# Building pictures



## Ruby (May 10, 2002)

We went and picked up my quilting table today. I've had the machine head since last year. Then left part of it, so have to go back and get the rest of it. Still can't get it all set up until my DIL comes over and lays my tile.

Here is a couple pictures.









The steps I built. I actually measured and cut out all the board by my self. They are made from used lumber that my SIL gave me.









Shelves with the tiles waiting to be laid.


















The latest slip covers I made.


----------



## Ruby (May 10, 2002)

I will probably be going tomorrow and pick up two more windows to put in each end.


----------



## hmsteader71 (Mar 16, 2006)

I am really impressed. I wish I knew how to cut wood and build things. There's a lot that needs done around here.


----------



## PonderosaQ (Jan 12, 2004)

Wow, a gorgeous sewing building. I'd say congratulations but the drool is dripping out of my mouth, LOL! Your steps look great.. Do enjoy and send progress pictures too.


----------



## Ruby (May 10, 2002)

Thanks I will send updates. I'm just so excited and can't wait to get it fixed up. We have some paneling that was left over from another project. I don't like paneling but it's something we already have and money is tight. There isn't enough for all of it but maybe at least a couple walls.

The tiles are also free. My DIL works laying comercial tiles. This is some that was left over from various jobs so the colors arn't the same. I have 3 boxes of white, 1 box of grey and 1 box of black. But I still need 15 tiles having enough to cover the floor. Right now it's just painted plywood.

I found some windows for 25.00 each. Oh and when I picked up the table today the lady gave me a HUGE roll of batting.


----------



## Country Lady (Oct 2, 2003)

Thanks for sharing your pictures. This is a dream all of us have. You're one lucky girl! You did a good job with the steps too. I look forward to seeing update pictures as you make progress fixing it up.


----------



## Tinker (Apr 5, 2004)

Ruby, it is looking great--wonderful job on the steps. Bet you can't wait to get it all set up so you can use it, but it is wonderful you are recycling your tile & paneling. Hope it all comes together for you soon, and keep us posted with pics & updates.


----------



## Dandish (Feb 8, 2007)

That is so awesome. Great job on the steps too. Use those different colored tiles creative, I know you can!

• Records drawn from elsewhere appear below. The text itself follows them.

-- ==== Sys2Proof/Machine/Ports.lean ====
section
/-!
DEFINITION. The rows of the two ports' transmitters and of CREDIT_WAIT.
-/

namespace Sys2Proof.Machine

/-- TRANSMIT_COMPLETION: the port's transmitter becomes idle (spec/01 R1). -/
def execTransmitCompletion (port : Port) (s : State) : Host.Outcome State Fault Refusal :=
  .next (s.powerCommand (State.transmitted port))

/-- L_PORT_SEND_BEGIN: the L-port arbiter begins a send, where R15 lets it (spec/01 R13 to R18). -/
def execLPortSendBegin (s : State) : Host.Outcome State Fault Refusal :=
  .next (s.powerCommand State.lineArbiter)

/-- F_PORT_SEND_BEGIN: the F-port arbiter begins a send, where R19 lets it (spec/01 R19, spec/04 R71). -/
def execFPortSendBegin (s : State) : Host.Outcome State Fault Refusal :=
  .next (s.powerCommand State.fieldArbiter)

/-- CREDIT_WAIT_EXPIRY: the running CREDIT_WAIT timer expires and LINE_STALLED is raised (spec/01 R14). -/
def execCreditWaitExpiry (s : State) : Host.Outcome State Fault Refusal :=
  .next (s.powerCommand State.creditWaitExpiry)

end Sys2Proof.Machine
end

Design a "floor quilt" -


----------



## Chixarecute (Nov 19, 2004)

You could cut the paneling down, use it like wainscoting and paint it, (put drywall on underneath.) Then a piece of painted trim for a chair rail at the top of the paneling.


----------



## Ruby (May 10, 2002)

Chixarecute said:


> You could cut the paneling down, use it like wainscoting and paint it, (put drywall on underneath.) Then a piece of painted trim for a chair rail at the top of the paneling.


That's a thought, I think I would have enough if I did it that way.


----------



## CJ (May 10, 2002)

I'm in love with your slipcovers, those are so ME!


----------



## Ruby (May 10, 2002)

Thanks CJ, they were for a couple customers.


----------



## cc (Jun 4, 2006)

Ruby you are moving along so nicely on your building, I've had mine for awhile now but since DH is sick I don't get to do much work on it and don't have anyone to help me out so it will just have to wait.


----------



## Ruby (May 10, 2002)

cc, the building came with the shelves and insulation already in it. All I've done so far is make the steps.


----------